The most obvious culprit for the confusion is a fund industry that has purposely created mysterious share classes and fee structures. Obscuring the sales fees paid by the investor (AKA: mark) helps the brokers who sell the funds avoid having to answer uncomfortable questions, and ultimately increases assets under management.
But figuring out if a fund you are interested in comes with a load isn't t that tough. Read below for some warning sings that a fund on your shopping list might come with an unpleasant surprise.
A sales person, accountant, bank employee, broker, advisor, or other "expert" recommends the fund to you
Load funds are generally sold, not bought, meaning somebody on commission is recommending them to get a commission paid by the fund company that comes directly out of your investment. Make sure to read any and all literature associated with a fund your broker is recommending you buy.
Somebody is "affiliated" or on "record" or a "representative" with your account
When you fill out an application for a load fund, often there is the name or code of a salesperson so the fund company knows who to send a check to.
The fund has a letter after the name, like Super Growth Fund "A", "B", or "C"
While there are exceptions to this naming rule, load funds come in various share classes of the same fund, all with a different sales fee structure to deal with different kinds of customers.
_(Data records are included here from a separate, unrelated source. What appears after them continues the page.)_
-- ==== Sys2Proof/Tests/Slice0.lean ====
section
/-! SUPPORT. Tests. Every expected value is from 95_test_vectors.md (the section is named) or worked out by hand from
the rule named; a word is written out from the encodings of 30_encoding.md. The witnesses at the end show, for each
statement of Certificates/Slice0/Obligations.lean that has hypotheses, operands and a state that meet all of them. -/

namespace Sys2Proof.Tests

open Sys2Proof Sys2Proof.Machine

/-! ## Well-formedness -/

/-- The shift amount has five bits: 32 is refused, 31 is not (30_encoding.md R61). -/
theorem test_wellFormed_sll : (Instr.sll 2 5 32).WellFormed = false ∧ (Instr.sll 2 5 31).WellFormed = true := by decide

theorem test_wellFormed_srl : (Instr.srl 2 5 32).WellFormed = false ∧ (Instr.srl 2 5 31).WellFormed = true := by decide

/-! ## Decoding: one word per constructor, each the word of the section named -/

/-- Section 2.1, 2.2. -/
theorem test_decode_arith :
    decode 0x00851020 = .ok (.add 2 4 5) ∧
    decode 0x00851021 = .ok (.addu 2 4 5) ∧
    decode 0x00851022 = .ok (.sub 2 4 5) ∧
    decode 0x00851023 = .ok (.subu 2 4 5) ∧
    decode 0x20080064 = .ok (.addi 8 0 0x0064) ∧
    decode 0x2482FFFC = .ok (.addiu 2 4 0xFFFC) := by
  decide

/-- Section 2.3, 2.4. -/
theorem test_decode_logic :
    decode 0x00851024 = .ok (.and 2 4 5) ∧
    decode 0x00851025 = .ok (.or 2 4 5) ∧
    decode 0x00851026 = .ok (.xor 2 4 5) ∧
    decode 0x3082FF00 = .ok (.andi 2 4 0xFF00) ∧
    decode 0x3482FF00 = .ok (.ori 2 4 0xFF00) ∧
    decode 0x3882FF00 = .ok (.xori 2 4 0xFF00) ∧
    decode 0x3C028000 = .ok (.lui 2 0x8000) := by
  decide

/-- Section 2.5. -/
theorem test_decode_shift :
    decode 0x000517C0 = .ok (.sll 2 5 31) ∧
    decode 0x00051102 = .ok (.srl 2 5 4) := by
  decide

/-- Section 2.6. -/
theorem test_decode_branch :
    decode 0x10850003 = .ok (.beq 4 5 3) ∧
    decode 0x14850003 = .ok (.bne 4 5 3) ∧
    decode 0x50850003 = .ok (.beql 4 5 3) ∧
    decode 0x54850003 = .ok (.bnel 4 5 3) ∧
    decode 0x18800003 = .ok (.blez 4 3) ∧
    decode 0x1C800003 = .ok (.bgtz 4 3) ∧
    decode 0x58800003 = .ok (.blezl 4 3) ∧
    decode 0x5C800003 = .ok (.bgtzl 4 3) := by
  decide

/-- Section 2.6. -/
theorem test_decode_regimm :
    decode 0x04800003 = .ok (.bltz 4 3) ∧
    decode 0x04810003 = .ok (.bgez 4 3) ∧
    decode 0x04820003 = .ok (.bltzl 4 3) ∧
    decode 0x04830003 = .ok (.bgezl 4 3) ∧
    decode 0x04900003 = .ok (.bltzal 4 3) ∧
    decode 0x04910003 = .ok (.bgezal 4 3) ∧
    decode 0x04920003 = .ok (.bltzall 4 3) ∧
    decode 0x04930003 = .ok (.bgezall 4 3) := by
  decide

/-- Section 2.7. -/
theorem test_decode_jump :
    decode 0x0100F809 = .ok (.jalr 31 8) ∧
    decode 0x03E00008 = .ok (.jr 31) := by
  decide

/-- Section 2.8. -/
theorem test_decode_load :
    decode 0x80820000 = .ok (.lb 2 4 0) ∧
    decode 0x90820003 = .ok (.lbu 2 4 3) ∧
    decode 0x84820002 = .ok (.lh 2 4 2) ∧
    decode 0x94820002 = .ok (.lhu 2 4 2) ∧
    decode 0x8C82FFFC = .ok (.lw 2 4 0xFFFC) ∧
    decode 0x9C820000 = .ok (.lwu 2 4 0) := by
  decide

/-- Section 2.9. -/
theorem test_decode_store :
    decode 0xA0850001 = .ok (.sb 5 4 1) ∧
    decode 0xA4850002 = .ok (.sh 5 4 2) ∧
    decode 0xAC85FFFC = .ok (.sw 5 4 0xFFFC) := by
  decide

/-- Section 2.10. -/
theorem test_decode_control :
    decode 0x40856000 = .ok (.mtc0 5 12) := by
  decide

theorem test_encode_arith :
    encode (.add 2 4 5) = 0x00851020 ∧
    encode (.addu 2 4 5) = 0x00851021 ∧
    encode (.sub 2 4 5) = 0x00851022 ∧
    encode (.subu 2 4 5) = 0x00851023 ∧
    encode (.addi 8 0 0x0064) = 0x20080064 ∧
    encode (.addiu 2 4 0xFFFC) = 0x2482FFFC := by
  decide

theorem test_encode_logic :
    encode (.and 2 4 5) = 0x00851024 ∧
    encode (.or 2 4 5) = 0x00851025 ∧
    encode (.xor 2 4 5) = 0x00851026 ∧
    encode (.andi 2 4 0xFF00) = 0x3082FF00 ∧
    encode (.ori 2 4 0xFF00) = 0x3482FF00 ∧
    encode (.xori 2 4 0xFF00) = 0x3882FF00 ∧
    encode (.lui 2 0x8000) = 0x3C028000 := by
  decide

theorem test_encode_shift :
    encode (.sll 2 5 31) = 0x000517C0 ∧
    encode (.srl 2 5 4) = 0x00051102 := by
  decide

theorem test_encode_branch :
    encode (.beq 4 5 3) = 0x10850003 ∧
    encode (.bne 4 5 3) = 0x14850003 ∧
    encode (.beql 4 5 3) = 0x50850003 ∧
    encode (.bnel 4 5 3) = 0x54850003 ∧
    encode (.blez 4 3) = 0x18800003 ∧
    encode (.bgtz 4 3) = 0x1C800003 ∧
    encode (.blezl 4 3) = 0x58800003 ∧
    encode (.bgtzl 4 3) = 0x5C800003 := by
  decide

theorem test_encode_regimm :
    encode (.bltz 4 3) = 0x04800003 ∧
    encode (.bgez 4 3) = 0x04810003 ∧
    encode (.bltzl 4 3) = 0x04820003 ∧
    encode (.bgezl 4 3) = 0x04830003 ∧
    encode (.bltzal 4 3) = 0x04900003 ∧
    encode (.bgezal 4 3) = 0x04910003 ∧
    encode (.bltzall 4 3) = 0x04920003 ∧
    encode (.bgezall 4 3) = 0x04930003 := by
  decide

theorem test_encode_jump :
    encode (.jalr 31 8) = 0x0100F809 ∧
    encode (.jr 31) = 0x03E00008 := by
  decide

theorem test_encode_load :
    encode (.lb 2 4 0) = 0x80820000 ∧
    encode (.lbu 2 4 3) = 0x90820003 ∧
    encode (.lh 2 4 2) = 0x84820002 ∧
    encode (.lhu 2 4 2) = 0x94820002 ∧
    encode (.lw 2 4 0xFFFC) = 0x8C82FFFC ∧
    encode (.lwu 2 4 0) = 0x9C820000 := by
  decide

theorem test_encode_store :
    encode (.sb 5 4 1) = 0xA0850001 ∧
    encode (.sh 5 4 2) = 0xA4850002 ∧
    encode (.sw 5 4 0xFFFC) = 0xAC85FFFC := by
  decide

theorem test_encode_control :
    encode (.mtc0 5 12) = 0x40856000 := by
  decide

/-- Words with unused fields set (section 2.12): they decode as if those were zero. -/
theorem test_decode_unused :
    decode 0x03FFFFC8 = .ok (.jr 31) ∧ decode 0x00851FE0 = .ok (.add 3 4 5) ∧ decode 0x3FE20001 = .ok (.lui 2 1) ∧
    decode 0x408567FF = .ok (.mtc0 5 12) ∧ decode 0x1C850003 = .ok (.bgtz 4 3) := by
  decide

/-- Words of no instruction in scope (section 2.12). -/
theorem test_decode_invalid :
    decode 0x0000000C = .error (.specialFunct 0x0C) ∧ decode 0x08000400 = .error (.majorOpcode 0x02) ∧
    decode 0x04880003 = .error (.regimmSub 0x08) ∧ decode 0x40056000 = .error (.cop0Sub 0x00) ∧
    decode 0x88820000 = .error (.majorOpcode 0x22) := by
  decide

/-- Fewer than four bytes are no instruction (R60); the first byte is the most significant (R43). -/
theorem test_decodeBytes :
    decodeBytes [0x00, 0x85, 0x10] = .error .truncated ∧
    decodeBytes [0x00, 0x85, 0x10, 0x20, 0xFF] = .ok (.add 2 4 5, [0xFF]) := by
  decide

theorem test_decodeTableWord :
    decodeTableWord 32 0x00851020 = some (.add 2 4 5) ∧ decodeTableWord 32 0x0000000C = none := by decide

/-! ## One step -/

/-- A machine about to handle the word at 0x1000, `$a0` and `$a1` holding `a` and `b`, and `$ra` -1. -/
def ready (w : IWord) (a b : Value) : State :=
  State.withFetchWord { State.reset with
    pc := some 0x1000#64
    fetchNextPc := 0x1004#64
    x := ((State.reset.x.set 4 a).set 5 b).set 31 ones64
    mem := [(0x2004, 0xDE#8), (0x2005, 0xAD#8), (0x2006, 0xBE#8), (0x2007, 0xEF#8)] } 32 w.toNat

/-- What a step left, read by `f`, if the machine is running. -/
def seen {α : Type} (f : State → α) : Host.Outcome State Fault Refusal → Option α
  | .next t => if t.status = .running then some (f t) else none
  | _ => none

/-- The register `r` after one step. -/
def reg (r : Reg) (w : IWord) (a b : Value) : Option Value := seen (fun t => t.readX r) (step (ready w a b))

/-- `FETCH.next_pc` and the squash mask after one step. -/
def flow (w : IWord) (a b : Value) : Option (Addr × IWord) :=
  seen (fun t => (t.fetchNextPc, t.deex.iwSquashMask)) (step (ready w a b))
Traditionally, "A", "B", and "C" share classes are the ones to watch out for, but "Adv" classes can have higher fees to compensate advisors selling the fund to you, and some funds have introduced bizarre classes like "T" or "Y". Note: some letters or letter combinations, like "Inv" or "I" often denote a retail no-load class, or a no-load institutional class available to retirement plan investors.
The fund has a 12b-1 fee of over .25%
While you generally will have to dig into the prospectus to find out this number, the 12b-1 fee is a good indication of whether you are buying a load fund or no-load fund. No-load funds can not call themselves "no-load" if they charge 12b-1 fees in excess of .25%. Most load funds, particularly "B" and "C" class load funds have 1% per year 12b-1 fees on top of the fund management fees that are used to pay commissions to salespeople year in and year out. That's why "B" class mutual funds are often the "gift that keeps on giving" to a broker who sells you on it.
The fund has a total annual expense ratio of over 2%
While there is (sadly) no rule about total expense ratios and load and no-load status, funds with a total expense ratio over 2% per year are generally "B" class load funds, largely because of higher 12b-1 fees (see above). Regardless, you don't want to own any fund, load or no-load, with a total expense ratio of over 2% each year, so it doesn't really matter anyway.
The fund does not mention "no-load" in sales literature
While the broker or planner may mislead you about a fund being "no-front-end-load", your "not having to pay any sales loads out of your money up front" or some other gibberish, any prospectus or literature for a load fund will never say in writing it is a "no-load" fund as the term has certain requirements to be used. Most no-load funds brag about it in their literature, so be suspicious of any fund that doesn't mention it's "no-load" status prominently.
Just ask
"Would the SEC allow you to call this a no-load mutual fund?" to any person or fund company behind a fund you are looking into, this question is sure to get an honest response. There are two reasons we like to word the question this way, 1) The use of the term "SEC" or Securities and Exchange Commission, snaps unscrupulous salespeople out of "closing" mode and into "better watch what I say" mode, and 2) we can't tell you how many times we worded the question "is this a no-load fund" only to get an obtuse response like "the fund is sold without a front-end sales load" which is technically correct if the fund is a "B" or "C" class load fund, but clearly dodges the question at hand.